Now we're going to do something neat that actually cuts the functionality of the Arduino down to a fraction of its capacity.  By using the board as an in-system programmer, you're pretty much bypassing the processor built into the Arduino (actually it's like using it as a switchboard to route signals, but that's really kind of a menial job for the what an Arduino can do.)  In the Arduino environment, open "File>Examples>ArduinoISP" and upload it to your Arduino board.  

Then carefully insert the shield into your Arduino board (See image 9.)

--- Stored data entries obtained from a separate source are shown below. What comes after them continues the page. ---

-- ==== Sys2Proof/Config.lean ====
section
/-! DEFINITION. What one instance of the controller fixes (R4: `CR2_WMASK`, `BASE`), what the outside sees of it (R9, D18), and the free value: the byte-transport's reply (R103, D8). -/

namespace Sys2Proof

/-- The two admitted write-masks of CR2; "No third value is admitted" (D1). -/
inductive Cr2Mask where
  | wide      -- 0x000000F0, the default
  | narrow    -- 0x00000040
deriving DecidableEq, Repr

/-- The open parameters of one instance (92_eei_decisions.md, "Open parameters"; R37: per instance). -/
structure Params where
  /-- `CR2_WMASK` (R15, D1). -/
  cr2Mask : Cr2Mask
  /-- `BASE`, the bus address of offset 0 (D3). -/
  base    : Nat
deriving DecidableEq, Repr

/-- What the outside can see besides the answer to a read (R9, R51, D18). A line or level that is driven
again to the level it has is no event (R120 property c). DESIGN CHOICE (log 7). -/
inductive Event where
  /-- One call `Transfer(out)` and its reply (R103). -/
  | transfer (out reply : Byte)
  /-- The four lines `CS_N[3:0]` took new levels, all together (R120, N22). -/
  | chipSelects (csN : BitVec 4)
  /-- The interrupt output took a new level (R150). -/
  | irqLevel (level : BitVec 2)
deriving DecidableEq, Repr

/-- The byte-transport's reply to `out` after everything the outside has seen so far: a free value, any of the
256 bytes, not the same for the same `out` at different times (R103, D8, log 3). -/
opaque Config.transport (seen : List Event) (out : Byte) : Byte

end Sys2Proof
end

Next, open a new sketch and copy and paste the following code it:


/*
TinyBreather
"Sleep Light" effect for one LED somewhat similar to a computer monitor power indicator when it goes into Sleep mode.
This example code is in the public domain.
*/
int brightness = 0;    // how bright the LED is
void setup()  {
  pinMode(0, OUTPUT);
}

void loop ()
{
  delay(10);
  // set the brightness of pin 0:
  for (int brightness=0; brightness<255; brightness++){
    analogWrite(0, brightness);
    delay (5);
  }    
  // wait for 30 milliseconds to see the dimming effect   
  delay(30);
  for (int brightness=255; brightness>0; brightness--){
    analogWrite(0, brightness);
    delay (5); 
  }    
  // wait for 30 milliseconds to see the dimming effect   
  delay(30); 
  delay(10);
}

// stop copying the sketch here

Once you have this new sketch inserted in the environment, select "Tools>Board>AT Tiny85(w/ Arduino as ISP)" and compile the sketch.  It should work without incident.  Once you have a clean compile, upload the sketch (this will actually be through the Arduino to the AT Tiny, not to the Arduino.)  I can almost guarantee you'll get the following error message:
avrdude: please define PAGEL and BS2 signals in the configuration file for part ATtiny85

Twice in a row, in fact.  Don't worry, that's actually a good sign.  Now we'll test it by taking an LED and placing it in the shield with the positive (longer) lead in socket 11 and the negative lead in Gnd on the same side.  (Note: Best practices would probably dictate that you put a current-limiting resistor somewhere between the LED and the circuit but I have enough of them lying around that I don't mind risking the smokeshow for this demonstration.)  The results should be pretty much what you see in the video here:
http://youtu.be/zlhP15mu9Bo

To run the same circuit independent of the shield/Arduino, you'd just run a regulated power source (+5v) to pin 8 of your programmed IC with ground to 4 and connect the LED across pin 5 and ground.  Just like the Arduino, the AT Tiny will maintain the last program you load into it for quite a while.

The process is much the same for the AT Tiny 45 except of course you'd select "AT Tiny 45 (w/ Arduino as ISP)" as the board to program.  If you were to select the AT Tiny 2313 for your project, the process would be pretty much the same except we'd want to remove the jumper connector, make sure the correct set of cores is installed in the "Hardware" folder and change the pin assignments in the sketch from "0" to "5" -e.g.analogWrite(0, brightness): becomesanalogWrite(5, brightness); see image 2 to make sense of this.

Most of the control commands you would use for the Arduino are available to the AT Tiny, but some of the higher-function commands (things like taking control of the Output Control Registers and the internal clocks) don't quite port directly because the timers and of course outputs aren't the same.)  According to High-Low Tech, the following Arduino commands should be supported:

pinMode()
digitalWrite()
digitalRead()
analogRead()
analogWrite()
shiftOut()
pulseIn()
millis()
micros()
delay()
delayMicroseconds()
SoftwareSerial (has been updated in Arduino 1.0)

I've used all of these and others.  Tone() for example seems to work without any problems.

So the next time you have a great Arduino project but don't want to permanently assign your Arduino to, say, an open door alert or a flashing greeting card, consider the AT Tiny line and if you get addicted, it will be worth the time to make this hardware programmer rather than wear out your breadboard.